= Jacqueline Chen =

American applied mathematician and mechanical engineer

Jacqueline H. Chen is an American mechanical engineer. She works in the Combustion Research Facility of Sandia National Laboratories, where she is a Senior Scientist. Her research applies massively parallel computing to the simulation of turbulent combustion.

==Education and career==
Chen grew up as a child of Chinese immigrants in Ohio,
and graduated from the Ohio State University with a bachelor's degree in mechanical engineering in 1981. After earning a master's degree in mechanical engineering in 1982 at the University of California, Berkeley, under the mentorship of Boris Rubinsky, she continued at Stanford University for doctoral study in the same subject.
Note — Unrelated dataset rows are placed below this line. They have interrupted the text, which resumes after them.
-- ==== Sys2Proof/Certificates/Slice0/Obligations.lean ====
section
/-! DEFINITION. The statements for the provers, in the order of the manual's chapters: the step, the ports,
contacts and evaluation, alerts, the link, claims, the route, the log and its drain, supply and start-up, and
the bounds every step keeps. -/

open Sys2Proof Sys2Proof.Machine

/-! ## The step -/

/-- A step takes the command at the front of the queue and has its effect on the state with the queue's rest. -/
def Obligations.StepTakesFrontCommand : Prop :=
  ∀ (c : Instr) (rest : List Instr) (s : State), step { s with pending := c :: rest } = exec c { s with pending := rest }

/-- With no command waiting, a step is one millisecond in which the clocks and the timers alone move (the model's
choice, log entry 2). The clocks run while the retained domain is kept, on VMAIN or on VBAK (R127, R184); the timers
run while the part is powered (R183). -/
def Obligations.IdleStepPassesOneMillisecond : Prop :=
  ∀ s : State, s.pending = [] →
    step s = .next { s with
      journal := []
      ret :=
        if s.ret.retentionValid = true then { s.ret with
          stationClock := min (s.ret.stationClock + 1) 281474976710655
          routeClock :=
            if s.ret.routeState = .noRoute ∨ s.ret.routeState = .loading then s.ret.routeClock
            else min (s.ret.routeClock + (s.ret.routePhase + 1) / 1000) 4294967295
          routePhase :=
            if s.ret.routeState = .noRoute ∨ s.ret.routeState = .loading then s.ret.routePhase
            else (s.ret.routePhase + 1) % 1000 }
        else s.ret
      main :=
        if s.powered = true then { s.main with
          contacts := s.main.contacts.map fun c =>
            { c with idle := c.idle.map (· - 1), holdOff := c.holdOff.map (· - 1),
                     settle := c.settle.map (· - 1) }
          statusTimer := s.main.statusTimer.map (· - 1)
          peers := s.main.peers.map fun p => { p with silence := p.silence.map (· - 1) }
          drain := { s.main.drain with commitWait := s.main.drain.commitWait.map (· - 1) }
          wakeSettle := s.main.wakeSettle.map (· - 1)
          parkReturn := s.main.parkReturn.map (· - 1) }
        else s.main }

/-! ## Burst ports and acceptance -/

/-- A stretch of a port's line activity, after the time it carries (log entries 2 and 9). A running port takes up a
frame at a rise of frame-valid and goes on with the one it holds (R1, R5): until frame-valid falls, the frame is in
progress; when it falls, a frame without a bit is none, and another is stored as the newest with its first fifteen
whole bytes, EXACT and TIME (R1, R3), or costs one frame by the port's OVERRUN-POLICY and one count of OVERRUN on a
full port (R4). A stopped port, and a port whose frame in progress a stop or a flush has ended or that began to run
with frame-valid high, takes up nothing until frame-valid has been low (R1, R5, R6). A run of bits has one whole
byte for each eight, the first bit the most significant of its byte (R1), and a port runs while start-up has ended,
its ENABLE is on and the park state is RUN (R5). -/
def Obligations.CompletedFrameIsStoredLostOrIgnored : Prop :=
  (∀ bits : List Bool,
    (packBits bits).length = bits.length / 8 ∧
    ∀ k j, 8 * k + 8 ≤ bits.length → j < 8 →
      (byteAt (packBits bits) k).getLsbD (7 - j) = bits.getD (8 * k + j) false) ∧
  (∀ (p : Port) (s : State), s.portRuns p = true ↔
    s.powered = true ∧ s.main.park = .run ∧
      (match p with | .a => s.main.cfg.portA.enable | .b => s.main.cfg.portB.enable) = true) ∧
  (∀ (p : Port) (wait : Nat) (bits frame : List Bool) (s : State),
    s.portRuns p = true →
    (s.pins.frameValid p = false ∧ frame = bits ∨
      s.pins.frameValid p = true ∧ ∃ held, (s.main.port p).receiving = some held ∧ frame = held ++ bits) →
    let u := (s.begin).passTime wait
    let level (high : Bool) (x : PortState) : Host.Outcome State Fault Refusal :=
      .next (({ u with pins := s.pins.setFrameValid p high } : State).setPort p x)
    let whole : Frame :=
      { bytes := (packBits frame).take 15, isExact := decide (frame.length = 120),
        time := u.ret.stationClock }
    let x := s.main.port p
    exec (.frameComplete p wait bits false) s = level true { x with receiving := some frame } ∧
    (frame = [] → exec (.frameComplete p wait bits true) s = level false { x with receiving := none }) ∧
    (frame ≠ [] → x.slots.length < 2 → exec (.frameComplete p wait bits true) s =
      level false { x with receiving := none, slots := x.slots ++ [whole] }) ∧
    ∀ older newer, frame ≠ [] → x.slots = [older, newer] →
      exec (.frameComplete p wait bits true) s = level false
        { receiving := none
          slots :=
            if (portSettings s.main.cfg p).keepNewest then [newer, whole] else [older, newer]
          counters := { x.counters with overrun := x.counters.overrun + 1 } }) ∧
  (∀ (p : Port) (wait : Nat) (bits : List Bool) (falls : Bool) (s : State),
    s.portRuns p = false ∨ (s.pins.frameValid p = true ∧ (s.main.port p).receiving = none) →
    exec (.frameComplete p wait bits falls) s = .next
      (({ (s.begin).passTime wait with pins := s.pins.setFrameValid p (!falls) } : State).setPort p
        { s.main.port p with receiving := none }))

/-- A take removes the oldest stored frame of its port and adds one to exactly one of that port's ten disposition
counters: the other nine, OVERRUN, the frame in progress and the other port stay as they are (R7, R18). -/
def Obligations.TakeCountsOneDisposition : Prop :=
  ∀ (p : Port) (s : State) (f : Frame) (rest : List Frame), (s.main.port p).slots = f :: rest →
    let n := (s.main.port p).counters
    ∃ t x, exec (.take p) s = .next t ∧
      t.main.port p = { s.main.port p with slots := rest, counters := x } ∧
      (x = { n with malformedLength := n.malformedLength + 1 } ∨
        x = { n with checkFailed := n.checkFailed + 1 } ∨ x = { n with malformed := n.malformed + 1 } ∨
        x = { n with filtered := n.filtered + 1 } ∨ x = { n with sagDropped := n.sagDropped + 1 } ∨
        x = { n with closingDropped := n.closingDropped + 1 } ∨
        x = { n with strayDropped := n.strayDropped + 1 } ∨
        x = { n with refusedFull := n.refusedFull + 1 } ∨ x = { n with duplicate := n.duplicate + 1 } ∨
        x = { n with accepted := n.accepted + 1 }) ∧
      x.taken = n.taken + 1 ∧ ∀ q, q ≠ p → t.main.port q = s.main.port q

/-- Checks 1 to 8 in their order: the first that holds gives the disposition, its counter alone rises, and the burst
is not handed on, so nothing else changes (R10 to R15, R17). The burst of fifteen frame bytes has each field at its
position of section 11.1, the bits above RESETS and above the five flags not read (R9, R200), and check 2 compares
the check word over burst bytes 0 to 11 with burst bytes 12 and 13 (R10). -/
def Obligations.FirstFailedCheckDropsBurst : Prop :=
  (∀ bytes : List Byte, bytes.length = 15 →
    let burst (i : Nat) : Nat := (byteAt bytes (i + 1)).toNat
    let b := decodeBurst bytes
    b.meter.toNat = burst 0 * 2 ^ 24 + burst 1 * 2 ^ 16 + burst 2 * 2 ^ 8 + burst 3 ∧
      b.version = burst 4 / 16 ∧ b.utility = burst 4 % 16 ∧ b.dials = burst 5 / 16 ∧
      b.reading = burst 5 % 16 * 2 ^ 24 + burst 6 * 2 ^ 16 + burst 7 * 2 ^ 8 + burst 8 ∧
      b.counter = burst 9 ∧ b.resets = burst 10 % 16 ∧ b.flags.toNat = burst 11 % 32 ∧
      (burstCheckOk bytes = true ↔
        checkWord ((bytes.drop 1).take 12) = burst 12 * 256 + burst 13)) ∧
  ∀ (p : Port) (s : State) (f : Frame) (rest : List Frame), (s.main.port p).slots = f :: rest →
    let b := decodeBurst f.bytes
    let n := (s.main.port p).counters
    let counted (x : PortCounters) : Host.Outcome State Fault Refusal :=
      .next ((s.begin).setPort p { s.main.port p with slots := rest, counters := x })
    (f.isExact = false →
      exec (.take p) s = counted { n with malformedLength := n.malformedLength + 1 }) ∧
    (f.isExact = true →
      (burstCheckOk f.bytes = false →
        exec (.take p) s = counted { n with checkFailed := n.checkFailed + 1 }) ∧
      (burstCheckOk f.bytes = true →
        (¬ b.WellFormed → exec (.take p) s = counted { n with malformed := n.malformed + 1 }) ∧
        (b.WellFormed →
          (¬ passesFilter s.main.cfg b →
            exec (.take p) s = counted { n with filtered := n.filtered + 1 }) ∧
          (passesFilter s.main.cfg b →
            (s.main.supply = .sag →
              exec (.take p) s = counted { n with sagDropped := n.sagDropped + 1 }) ∧
            (s.main.supply = .normal →
              (s.ret.routeState = .closing →
                exec (.take p) s = counted { n with closingDropped := n.closingDropped + 1 }) ∧
              (s.ret.routeState ≠ .closing →
                (¬ s.OnRoute b.meter → s.main.cfg.strayCapture = false →
                  exec (.take p) s = counted { n with strayDropped := n.strayDropped + 1 }) ∧
                ((s.OnRoute b.meter ∨ s.main.cfg.strayCapture = true) →
                  192 ≤ s.main.contacts.length →
                  (∀ c ∈ s.main.contacts, c.meter ≠ b.meter ∧ c.isCeded = false) →
                  exec (.take p) s = counted { n with refusedFull := n.refusedFull + 1 })))))))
She completed her Ph.D. in 1989; her doctoral advisor at Stanford was Brian J. Cantwell.

She has worked at Sandia since finishing her education and is a pioneer of massively parallel direct numerical simulation of turbulent combustion with complex chemistry . She has led teams of computer scientists, applied mathematicians and computational engineers on the co-design of combustion simulation software for exascale computing (10^18 flops).

==Recognition==
In 2018, Chen was elected to the National Academy of Engineering "for contributions to the computational simulation of turbulent reacting flows with complex chemistry".
In the same year, the Society of Women Engineers gave her an Achievement Award, their top honor, and the Combustion Institute awarded her the Bernard Lewis Gold Medal, "for her exceptional skill in linking high performance computing and combustion research to deliver fundamental insights into turbulence-chemistry interactions". The Combustion Institute and the American Physical Society also named her as one of its fellows.